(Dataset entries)
=== Begin Enclosure ===
-- ==== Sys2Proof/Laws/Config.lean ====
section
/-! SUPPORT. The word types have the widths that the parameter table gives (spec/00_scope.md R6). -/

namespace Sys2Proof

theorem pin_width : Pin = BitVec Config.pinW := rfl

theorem symbol_width : Symbol = BitVec Config.symW := rfl

theorem cmdWord_width : CmdWord = BitVec Config.cmdW := rfl

/-- `IDX` and `TX_PTR` have room for every value in 0..`CAPACITY`. -/
theorem capacity_fits : Config.capacity < 2 ^ 7 := by decide

end Sys2Proof
end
=== End Enclosure ===
WORK INSTRUCTIONS - Set down nothing but the lines from the one containing "theorem symbol_width : Symbol" through the final line above, exactly as written.

YOUR SOLUTION -
theorem symbol_width : Symbol = BitVec Config.symW := rfl

theorem cmdWord_width : CmdWord = BitVec Config.cmdW := rfl

/-- `IDX` and `TX_PTR` have room for every value in 0..`CAPACITY`. -/
theorem capacity_fits : Config.capacity < 2 ^ 7 := by decide

end Sys2Proof
end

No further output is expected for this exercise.